Recent scWGS analyses have successfully characterized somatic mutations in single cells, but have been limited to SNVs, transposable elements (TEs), and large CNVs10,11,12,13,14,16,20,21,23,46. In this study, we developed PhaseDel, a method that utilizes phasing information to delineate true somatic deletions from SV-like artifacts in scWGS data. We identified and validated somatic nanodeletions, focal deletions generally <1 kb in size, from whole-genome-amplified single-cell sequencing data. PhaseDel will also be useful for the detection of germline deletions, for example, those in complex regions such as human leukocyte antigen loci as the linkage between deletion-supporting reads and other adjacent germline variants will help reduce false positive predictions.

Our analysis of single post-mitotic neurons using PhaseDel revealed the accumulation of somatic nanodeletions with age, in line with previous reports of somatic SNV accumulation10,12,47. The accumulation rate of somatic nanodeletions was 13-fold less than that of sSNVs, and notably, the estimated rate of deletions per cell from any particular individual varied more than did the rate of sSNVs10 (Supplementary Fig. S6d). The higher variability in rates of somatic deletions compared to sSNVs may reflect differences in selective pressures, since deletions are more likely to be damaging than SNVs by involving multiple bases and potentially causing frameshifts. Consistently, a recent study reported a negative correlation between age and the prevalence of neurons with somatic CNVs, which are megabase-scale in size and thus exert much stronger selective pressure14. In that study, while they observed anti-correlation between age and the fraction of neurons harboring CNVs, they also observed a higher average number of somatic CNVs in CNV-harboring-neurons from aged groups, likely supporting both the accumulation of CNVs and the increased selective pressure with age. The study also suggested that gene transcription is the main cause of neuronal CNVs by showing the significant enrichment of somatic CNVs in long genes that are highly expressed and involved in neuronal functions48,49,50. These common findings between the previous study and our analyses further support the shared origin of different-sized deletions and their variable selective pressure.

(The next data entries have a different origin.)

-- ==== Sys2Proof/Machine/Internal.lean ====
section
/-!
DEFINITION. The internal registers: state that the spec gives the machine and that no object shows, or shows only
through a computed view. Each has a family number f; instance i of it lies under key internal f i. A register whose
accepted value and value in force differ for a while (R35) has its value in force under inForce of its key.
-/
namespace Sys2Proof.Machine

/-- The key of the value in force of a class I object: the register itself holds the value last accepted (R35). -/
abbrev inForce (k : Nat) : Nat := k + 1099511627776

/-- The key of instance i of internal register f. -/
abbrev internal (f i : Nat) : Nat := 562949953421567 + 1048576 * i + 256 * f

/-! ### Time -/

/-- The time of the last frame boundary processed (R24). -/
abbrev LAST_BOUNDARY : Nat := internal 1 0

/-- What the count of tick and era is ahead of the time, in microseconds (R330). -/
abbrev TICK_OFFSET : Nat := internal 2 0

/-- The same of the copy of the tick on channel die d, which each valid downlink frame corrects (R25, R28). -/
abbrev DIE_OFFSET (d : Nat) : Nat := internal 431 d

/-! ### Channels: the cell and its gate (chapter 4) -/

/-- The state of the channel cell of CHn on its die, coded as R88: what STATE reads unless the channel stands (R113). -/
abbrev CELL (n : Nat) : Nat := internal 3 n

/-- What the gate driver of CHn does (R88): 0 static hold, 1 source stage, 2 source stage saturated, 3 limit loop, 4 emergency pull-down, 5 sink stage, 6 source stage paused, 7 floating (R89). -/
abbrev GATE (n : Nat) : Nat := internal 4 n

/-- The state latch of an anchored channel (R118, R119): 1 = on. -/
abbrev LATCH (n : Nat) : Nat := internal 5 n

/-- The bit of an anchored latch that records a hard-short pull-down during a logic outage (R118). -/
abbrev LATCH_PULLED (n : Nat) : Nat := internal 6 n

/-- Why CHn waits for admission (R140): 0 = it does not, 1 = a request from OFF, 2 = a retry, 3 = a castling swap. -/
abbrev ADMIT_KIND (n : Nat) : Nat := internal 7 n

/-- The frame of the boundary where the request of CHn entered its queue (R140). -/
abbrev ADMIT_SINCE (n : Nat) : Nat := internal 8 n

/-- The frame at whose start the admitted ramp of CHn begins (R142); 0 = none. -/
abbrev START_AT (n : Nat) : Nat := internal 9 n

/-- Whether that ramp runs at one quarter of GATE_SOURCE (R142). -/
abbrev START_GENTLE (n : Nat) : Nat := internal 10 n

/-- Whether CHn holds an admission share (R141). -/
abbrev SHARE_HELD (n : Nat) : Nat := internal 11 n

/-- The peak of that share, 0.1 mA (R141). -/
abbrev SHARE_PEAK (n : Nat) : Nat := internal 12 n

/-- The time at which that share ends (R141). -/
abbrev SHARE_END (n : Nat) : Nat := internal 13 n

/-- The time at which the last ramp of CHn started (R94). -/
abbrev RAMP_START (n : Nat) : Nat := internal 14 n

/-- The time until which the hard-short comparator of CHn is blanked (R123). -/
abbrev BLANK_UNTIL (n : Nat) : Nat := internal 15 n

/-- The cell state from which CHn entered LIMIT (R126). -/
abbrev LIMIT_FROM (n : Nat) : Nat := internal 16 n

/-- Whether a limit episode of CHn is open (R127). -/
abbrev LIMIT_EPISODE (n : Nat) : Nat := internal 17 n

/-- The time of the last entry of CHn to LIMIT (R127). -/
abbrev LIMIT_SINCE (n : Nat) : Nat := internal 18 n

/-- Time spent in LIMIT in the open episode before that entry, in microseconds (R127). -/
abbrev LIMIT_SPENT (n : Nat) : Nat := internal 19 n

/-- The time of the last exit of CHn from LIMIT (R127). -/
abbrev LIMIT_LEFT (n : Nat) : Nat := internal 20 n

/-- The frame of the last trip of CHn (R135). -/
abbrev TRIP_FRAME (n : Nat) : Nat := internal 21 n

/-- The cell state in which CHn tripped. -/
abbrev TRIP_STATE (n : Nat) : Nat := internal 22 n

/-- The time at which the retry wait of CHn ends (R136). -/
abbrev WAIT_END (n : Nat) : Nat := internal 23 n

/-- The time since which CHn has been in ON or PWM (R137). -/
abbrev RUN_SINCE (n : Nat) : Nat := internal 24 n

/-- Time in ON or PWM without a trip before that, in microseconds (R137). -/
abbrev RUN_SPENT (n : Nat) : Nat := internal 25 n

/-- A change of CHn that waits for an edge (R95): 0 none, 1 = to ON, 2 = to PWM. -/
abbrev PEND (n : Nat) : Nat := internal 26 n

/-- The phase instant at which the present PWM period of CHn began (R107). -/
abbrev PWM_AT (n : Nat) : Nat := internal 27 n

/-- The next phase instant of CHn (R107, R108). -/
abbrev PWM_NEXT (n : Nat) : Nat := internal 28 n

/-- The planned off edge of the present period, in SARCLK periods of 6.25 ns (R106). -/
abbrev PWM_OFF (n : Nat) : Nat := internal 29 n

/-- Whether the gate of CHn is up in the present on-time (R106). -/
abbrev PWM_HIGH (n : Nat) : Nat := internal 30 n

/-- Whether the rising edge of the present period is held by a pump or bus pause (R106). -/
abbrev PWM_HELD (n : Nat) : Nat := internal 31 n

/-- PWM periods of CHn completed since it entered PWM (R103). -/
abbrev PWM_PERIODS (n : Nat) : Nat := internal 32 n

/-- Sum of squared current samples of the PWM period in progress (R103). -/
abbrev PWM_SQ (n : Nat) : Nat := internal 33 n

/-- Samples in that sum. -/
abbrev PWM_CNT (n : Nat) : Nat := internal 34 n

/-- RMS of the last complete PWM period (R103), 0.1 mA. -/
abbrev PWM_RMS (n : Nat) : Nat := internal 35 n

/-- The time at which the lamp envelope of CHn started (R146). -/
abbrev LAMP_AT (n : Nat) : Nat := internal 36 n

/-- Consecutive published frames or PWM periods below the open fraction (R148). -/
abbrev LAMP_LOW (n : Nat) : Nat := internal 37 n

Our analysis revealed an increased burden of somatic deletions in genes with high levels of expression, especially for NHEJ-based deletions. Transcriptional DSBs have been reported in post-mitotic neurons51,52, but more investigation is needed to determine why there is a positive correlation between NHEJ-based deletions and gene expression levels, but not for MMEJ-based deletions. One possible explanation is that transcription involves multiprotein complexes containing NHEJ proteins and RNA polymerase II (RNAP II), resulting in enhanced recruitment of NHEJ proteins to highly transcribed genes53. For nascent RNA-templated DSB repair in post-mitotic neurons, multiprotein complexes with both RNAP II and DSB repair proteins have been reported to be preferentially accumulated at DSB sites of transcribed genes53,54. We speculate that the recruited NHEJ proteins are not only involved in RNA-mediated repair but also involved in classical NHEJ repair, resulting in an increased NHEJ efficiency. The absence of MMEJ proteins within the RNAP II complex further supports this possibility53.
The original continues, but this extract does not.